Information provided:
/-! ## Conditions of the checks -/

/-- A number lies in a range, ends included. -/
abbrev Within (lo hi v : Int) : Prop := lo ≤ v ∧ v ≤ hi

/-- A text of printable characters. -/
abbrev PrintableText (t : Text) : Prop := ∀ b ∈ t, 32 ≤ b.toNat ∧ b.toNat ≤ 126

/-- The check of a range fails outside it. -/
theorem outside_iff {lo hi v : Int} : outside lo hi v = true ↔ ¬Within lo hi v := by
  simp only [outside, Bool.or_eq_true, decide_eq_true_iff, Within]
  omega

/-- The check of a text fails at a character that is not printable. -/
theorem all_printable_iff {t : Text} : t.all printable = true ↔ PrintableText t := by
  simp [printable]

/-- The check of a name fails where it is too long or not printable. -/
theorem not_isName_iff {k : Nat} {t : Text} : (!isName k t) = true ↔ k < t.length ∨ ¬PrintableText t := by
  simp [← Bool.not_eq_true, isName_iff, -not_and, not_and_or, PrintableText]

end Sys2Proof.Machine
end

section
/-! PROOFS. The spans of a plan and the checks of its entries (R29). -/

namespace Sys2Proof.Machine

open Sys2Proof

/-! ## The spans of a plan (section 2.3) -/

/-- The spans of a plan are those of its REPEAT entries. -/
theorem mem_spans {es : List PlanEntry} {first last : Nat} :
    (first, last) ∈ spans es ↔ ∃ back count, es[last]? = some (.again back count) ∧ first = last - back := by
  simp only [spans, List.mem_filterMap, Prod.exists, mem_indexed]
  constructor
  · rintro ⟨k, e, here, span⟩
    cases e <;> cases span
    exact ⟨_, _, here, rfl⟩
  · rintro ⟨back, count, here, rfl⟩
    exact ⟨last, _, here, rfl⟩

/-- The spans of a plan are in ascending order of their ends. -/
theorem spans_pairwise (es : List PlanEntry) : (spans es).Pairwise fun a b => a.2 < b.2 := by
  refine List.Pairwise.filterMap _ ?_ (indexed_pairwise es)
  rintro ⟨j, x⟩ ⟨k, y⟩ below a ha b hb
  cases x <;> cases ha
  cases y <;> cases hb
  exact below

/-- Two spans cross where they overlap and neither lies inside the other. -/
theorem crossing_iff {a b : Nat × Nat} (ha : a.1 ≤ a.2) :
    crossing a b = true ↔
      (a.1 < b.1 ∧ b.1 ≤ a.2 ∧ a.2 < b.2) ∨ (b.1 < a.1 ∧ a.1 ≤ b.2 ∧ b.2 < a.2) := by
  simp only [crossing, Bool.and_eq_true, Bool.not_eq_true', Bool.and_eq_false_iff, decide_eq_true_iff, decide_eq_false_iff_not]
  omega

/-- Some spans of a plan cross (104). -/
theorem any_crossing_iff {es : List PlanEntry} :
    ((spans es).any fun a => (spans es).any fun b => crossing a b) = true ↔
      ∃ a b c d, (a, b) ∈ spans es ∧ (c, d) ∈ spans es ∧ a < c ∧ c ≤ b ∧ b < d := by
  have ordered {a b : Nat} (h : (a, b) ∈ spans es) : a ≤ b := by
    obtain ⟨_, _, _, rfl⟩ := mem_spans.mp h
    exact Nat.sub_le ..
  simp only [List.any_eq_true, Prod.exists]
  constructor
  · rintro ⟨a, b, hab, c, d, hcd, cross⟩
    rcases (crossing_iff (ordered hab)).mp cross with inner | inner
    · exact ⟨a, b, c, d, hab, hcd, inner⟩
    · exact ⟨c, d, a, b, hcd, hab, inner⟩
  · rintro ⟨a, b, c, d, hab, hcd, inner⟩
    exact ⟨a, b, hab, c, d, hcd, (crossing_iff (ordered hab)).mpr (.inl inner)⟩

/-- A list in ascending order has more than two members exactly where it has three that ascend. -/
theorem two_lt_length_iff {α : Type} {f : α → Nat} {l : List α} (h : l.Pairwise fun a b => f a < f b) :
    2 < l.length ↔ ∃ x ∈ l, ∃ y ∈ l, ∃ z ∈ l, f x < f y ∧ f y < f z := by
  constructor
  · intro long
    match l, h, long with
    | x :: y :: z :: rest, h, _ =>
      simp only [List.pairwise_cons] at h
      exact ⟨x, by simp, y, by simp, z, by simp, h.1 y (by simp), h.2.1 z (by simp)⟩
  · rintro ⟨x, hx, y, hy, z, hz, hxy, hyz⟩
    have distinct : [x, y, z].Nodup := by
      have : x ≠ y := fun e => by simp [e] at hxy
      have : y ≠ z := fun e => by simp [e] at hyz
      have : x ≠ z := fun e => by subst e; omega
      simp [*]
    exact (List.subperm_of_subset distinct (by simp [hx, hy, hz])).length_le

/-- An entry lies in more than two spans exactly where it lies in three of different ends. -/
theorem two_lt_depthAt_iff {es : List PlanEntry} {e : Nat} :
    2 < depthAt (spans es) e ↔
      ∃ b c d, b < c ∧ c < d ∧ ∀ last ∈ [b, c, d], ∃ first, (first, last) ∈ spans es ∧ first ≤ e ∧ e ≤ last := by
  rw [depthAt, two_lt_length_iff (List.Pairwise.filter _ (spans_pairwise es))]
  simp only [List.mem_filter, Bool.and_eq_true, decide_eq_true_iff, Prod.exists, List.forall_mem_cons]
  constructor
  · rintro ⟨a, b, hb, a', c, hc, a'', d, hd, hbc, hcd⟩
    exact ⟨b, c, d, hbc, hcd, ⟨a, hb⟩, ⟨a', hc⟩, ⟨a'', hd⟩, by simp⟩
  · rintro ⟨b, c, d, hbc, hcd, ⟨a, hb⟩, ⟨a', hc⟩, ⟨a'', hd⟩, -⟩
    exact ⟨a, b, hb, a', c, hc, a'', d, hd, hbc, hcd⟩

/-! ## The checks of a plan (R29) -/

section
variable {es : List PlanEntry} {p : Nat × PlanEntry → Bool}

/-- A check of the SEGMENT entries fails at one of them (101). -/
theorem any_segment_iff {q : Nat → Prop} (segment : ∀ e k, p (e, .segment k) = true ↔ q k)
    (again : ∀ e back count, ¬p (e, .again back count) = true) : (indexed es).any p = true ↔ ∃ k, .segment k ∈ es ∧ q k := by
  simp only [List.any_eq_true, Prod.exists, mem_indexed]
  constructor
  · rintro ⟨e, x, here, bad⟩
    cases x with
    | segment k => exact ⟨k, List.mem_of_getElem? here, (segment e k).mp bad⟩
    | again back count => exact absurd bad (again e back count)
  · rintro ⟨k, listed, bad⟩
    obtain ⟨e, here⟩ := List.mem_iff_getElem?.mp listed
    exact ⟨e, _, here, (segment e k).mpr bad⟩

/-- A check of the REPEAT entries fails at one of them (102, 103). -/
theorem any_again_iff {q : Nat → Nat → Nat → Prop} (again : ∀ e back count, p (e, .again back count) = true ↔ q e back count)
    (segment : ∀ e k, ¬p (e, .segment k) = true) :
    (indexed es).any p = true ↔ ∃ e back count, es[e]? = some (.again back count) ∧ q e back count := by
  simp only [List.any_eq_true, Prod.exists, mem_indexed]
  constructor
  · rintro ⟨e, x, here, bad⟩
    cases x with
    | segment k => exact absurd bad (segment e k)
    | again back count => exact ⟨e, back, count, here, (again e back count).mp bad⟩
  · rintro ⟨e, back, count, here, bad⟩
    exact ⟨e, _, here, (again e back count).mpr bad⟩

/-- An entry lies in more than two spans (105); an entry of a span is one of the plan. -/
theorem any_depth_iff :
    ((indexed es).any fun x => decide (2 < depthAt (spans es) x.1)) = true ↔ ∃ e, 2 < depthAt (spans es) e := by
  simp only [List.any_eq_true, Prod.exists, mem_indexed, decide_eq_true_iff]
  constructor
  · rintro ⟨e, _, _, deep⟩
    exact ⟨e, deep⟩
  · intro ⟨e, deep⟩
    obtain ⟨b, _, _, _, _, inside⟩ := two_lt_depthAt_iff.mp deep
    obtain ⟨a, span, _, below⟩ := inside b (by simp)
    obtain ⟨_, _, here, _⟩ := mem_spans.mp span
    have place : e < es.length := below.trans_lt (List.getElem?_eq_some_iff.mp here).1
    exact ⟨e, es[e], by simp [place], deep⟩

/-- A plan is the default plan of a nest whose autostart is on (106). -/
theorem isAutostartPlan_iff {c : Configuration} {i : Nat} :
    isAutostartPlan c i = true ↔ ∃ n : NestId, c.autostart[n] = true ∧ c.defaultPlan[n] = i := by
  simp [isAutostartPlan, mem_nestIds]

end

/-- The checks of a plan. -/
theorem planFailures_exactly (t : Tables) (i : Nat) (p : Plan) :
    let repeatAt := fun e back count => p.entries[e]? = some (.again back count)
    let spanOf := fun first last => ∃ back count, repeatAt last back count ∧ first = last - back
    Exactly i (planFailures t i p) [
      (101, ∃ k, .segment k ∈ p.entries ∧ (t.segments[k]?).join = none),
      (102, ∃ e back count, repeatAt e back count ∧ ¬(1 ≤ back ∧ back ≤ e)),
      (103, ∃ e back count, repeatAt e back count ∧ ¬(1 ≤ count ∧ count ≤ 255)),
      (104, ∃ a b c d, spanOf a b ∧ spanOf c d ∧ a < c ∧ c ≤ b ∧ b < d),
      (105, ∃ e b c d, b < c ∧ c < d ∧ ∀ last ∈ [b, c, d], ∃ first, spanOf first last ∧ first ≤ e ∧ e ≤ last),
      (106, p.entries = [] ∧ ∃ n : NestId, t.config.autostart[n] = true ∧ t.config.defaultPlan[n] = i),
      (107, 7 < p.budget ∨ 8 < p.name.length ∨ ¬PrintableText p.name)] := by
  simp only [planFailures, List.append_assoc]
  refine .cons ?_ <| .cons ?_ <| .cons ?_ <| .cons ?_ <| .cons ?_ <| .cons ?_ <| .last ?_
  · exact any_segment_iff (fun _ _ => Option.isNone_iff_eq_none) fun _ _ _ => Bool.false_ne_true
  · refine any_again_iff (fun e back count => ?_) fun _ _ => Bool.false_ne_true
    simp only [Bool.or_eq_true, decide_eq_true_iff]
    omega
  · refine any_again_iff (fun e back count => ?_) fun _ _ => Bool.false_ne_true
    simp only [Bool.or_eq_true, decide_eq_true_iff]
    omega
  · simp only [any_crossing_iff, mem_spans]
  · simp only [any_depth_iff, two_lt_depthAt_iff, mem_spans]
  · rw [Bool.and_eq_true, List.isEmpty_iff, isAutostartPlan_iff]
  · rw [Bool.or_eq_true, decide_eq_true_iff, not_isName_iff]

end Sys2Proof.Machine
end

section
/-! PROOFS. The checks of segments, masks, grades, templates and calibration entries (R27, R102, R113, R132, R159). -/

namespace Sys2Proof.Machine

open Sys2Proof

/-! ## Segments (R27) -/

/-- A judged figure is one of the five. -/
theorem mem_allFigures (f : Figure) : f ∈ allFigures := by
  cases f <;> simp [allFigures]

/-- A check of the mask references fails at a figure that the judge set names with a mask. -/
theorem any_judged_iff {j : JudgeSet} {q : Figure → Nat → Bool} :
    (allFigures.any fun f => (judgedMask j f).any (q f)) = true ↔ ∃ f m, judgedMask j f = some m ∧ q f m = true := by
  simp [mem_allFigures, Option.any_eq_true]

/-- The masks of a judge set are those that it names for its figures. -/
theorem mem_judged_iff {j : JudgeSet} {m : Nat} :
    some m ∈ [j.response, j.thd, j.rub, j.crest, j.impedance] ↔ ∃ f, judgedMask j f = some m := by
  constructor
  · intro listed
    have member : some m ∈ allFigures.map (judgedMask j) := listed
    obtain ⟨f, _, named⟩ := List.mem_map.mp member
    exact ⟨f, named⟩
  · rintro ⟨f, named⟩
    have member : judgedMask j f ∈ allFigures.map (judgedMask j) := List.mem_map_of_mem (mem_allFigures f)
    exact named ▸ member

/-- The checks of a segment. -/
theorem segmentFailures_exactly (i : Nat) (g : Segment) : Exactly i (segmentFailures i g) [
    (201, ¬Within 0 480 g.startCode), (202, ¬Within 1 64 g.stepCount), (203, ¬Within (-48) 48 g.stepSize),
    (204, ¬Within (-600) 0 g.level), (205, 960 < g.rampFrames), (206, 60000 < g.settleFrames),
    (207, ¬Within 96 60000 g.measureFrames), (208, ¬Within 6 20 g.hlo ∨ 40 < g.hhi), (209, g.hhi < g.hlo),
    (210, ∃ m, some m ∈ [g.judge.response, g.judge.thd, g.judge.rub, g.judge.crest, g.judge.impedance] ∧ 15 < m),
    (211, ¬Within 0 480 (g.startCode + ((g.stepCount : Int) - 1) * g.stepSize)), (212, g.settleFrames < g.rampFrames)] := by
  simp only [segmentFailures, List.append_assoc]
  refine .cons outside_iff <| .cons outside_iff <| .cons outside_iff <| .cons outside_iff <| .cons decide_eq_true_iff <|
    .cons decide_eq_true_iff <| .cons outside_iff <| .cons ?harmonics <| .cons decide_eq_true_iff <| .cons ?masks <|
    .cons outside_iff <| .last decide_eq_true_iff
  case harmonics => rw [Bool.or_eq_true, outside_iff, decide_eq_true_iff]
  case masks =>
    simp only [any_judged_iff, mem_judged_iff, decide_eq_true_iff, ← exists_and_right]
    exact exists_comm

/-- The checks of a segment's mask references. -/
theorem maskReferenceFailures_exactly (t : Tables) (i : Nat) (g : Segment) : Exactly i (maskReferenceFailures t i g) [
    (301, ∃ f m, judgedMask g.judge f = some m ∧ (t.masks[m]?).join = none),
    (302, ∃ f m k, judgedMask g.judge f = some m ∧ (t.masks[m]?).join = some k ∧ k.kind ≠ f)] := by
  refine .cons ?_ <| .last ?_
  · simp only [masksMissing, any_judged_iff, Option.isNone_iff_eq_none]
  · simp only [masksOfOtherKind, any_judged_iff, Option.any_eq_true, decide_eq_true_iff, exists_and_left]

/-! ## Masks (R113) -/

/-- The breakpoints ascend where each code is below all later ones. -/
theorem ascending_iff : ∀ {l : List Breakpoint}, ascending l = true ↔ (l.map (·.code)).Pairwise (· < ·)
  | [] => by simp [ascending]
  | [a] => by simp [ascending]
  | a :: b :: rest => by
    rw [ascending, Bool.and_eq_true, decide_eq_true_iff, ascending_iff, ← List.isChain_iff_pairwise, ← List.isChain_iff_pairwise]
    exact List.isChain_cons_cons.symm

/-- A limit is checked against the range of its mask's kind. -/
theorem limitOutside_iff {k : Figure} {l : Option Int} :
    limitOutside k l = true ↔
      ∃ v, l = some v ∧ if k = .impedance then ¬Within 0 65535 v else ¬Within (-1500) 600 v := by
  rw [limitOutside, Option.any_eq_true]
  split <;> simp only [outside_iff]

/-- The limits of a breakpoint cross where both are present and the lower is above the upper. -/
theorem limitsCrossed_iff {b : Breakpoint} :
    limitsCrossed b = true ↔ ∃ l u, b.lower = some l ∧ b.upper = some u ∧ u < l := by
  unfold limitsCrossed
  split <;> simp_all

Directions for this task:
Repeat every line of the data word for word until you have repeated the line that contains "is not printable. -/", which is the last one to include.

Solution to this problem:
/-! ## Conditions of the checks -/

/-- A number lies in a range, ends included. -/
abbrev Within (lo hi v : Int) : Prop := lo ≤ v ∧ v ≤ hi

/-- A text of printable characters. -/
abbrev PrintableText (t : Text) : Prop := ∀ b ∈ t, 32 ≤ b.toNat ∧ b.toNat ≤ 126

/-- The check of a range fails outside it. -/
theorem outside_iff {lo hi v : Int} : outside lo hi v = true ↔ ¬Within lo hi v := by
  simp only [outside, Bool.or_eq_true, decide_eq_true_iff, Within]
  omega

/-- The check of a text fails at a character that is not printable. -/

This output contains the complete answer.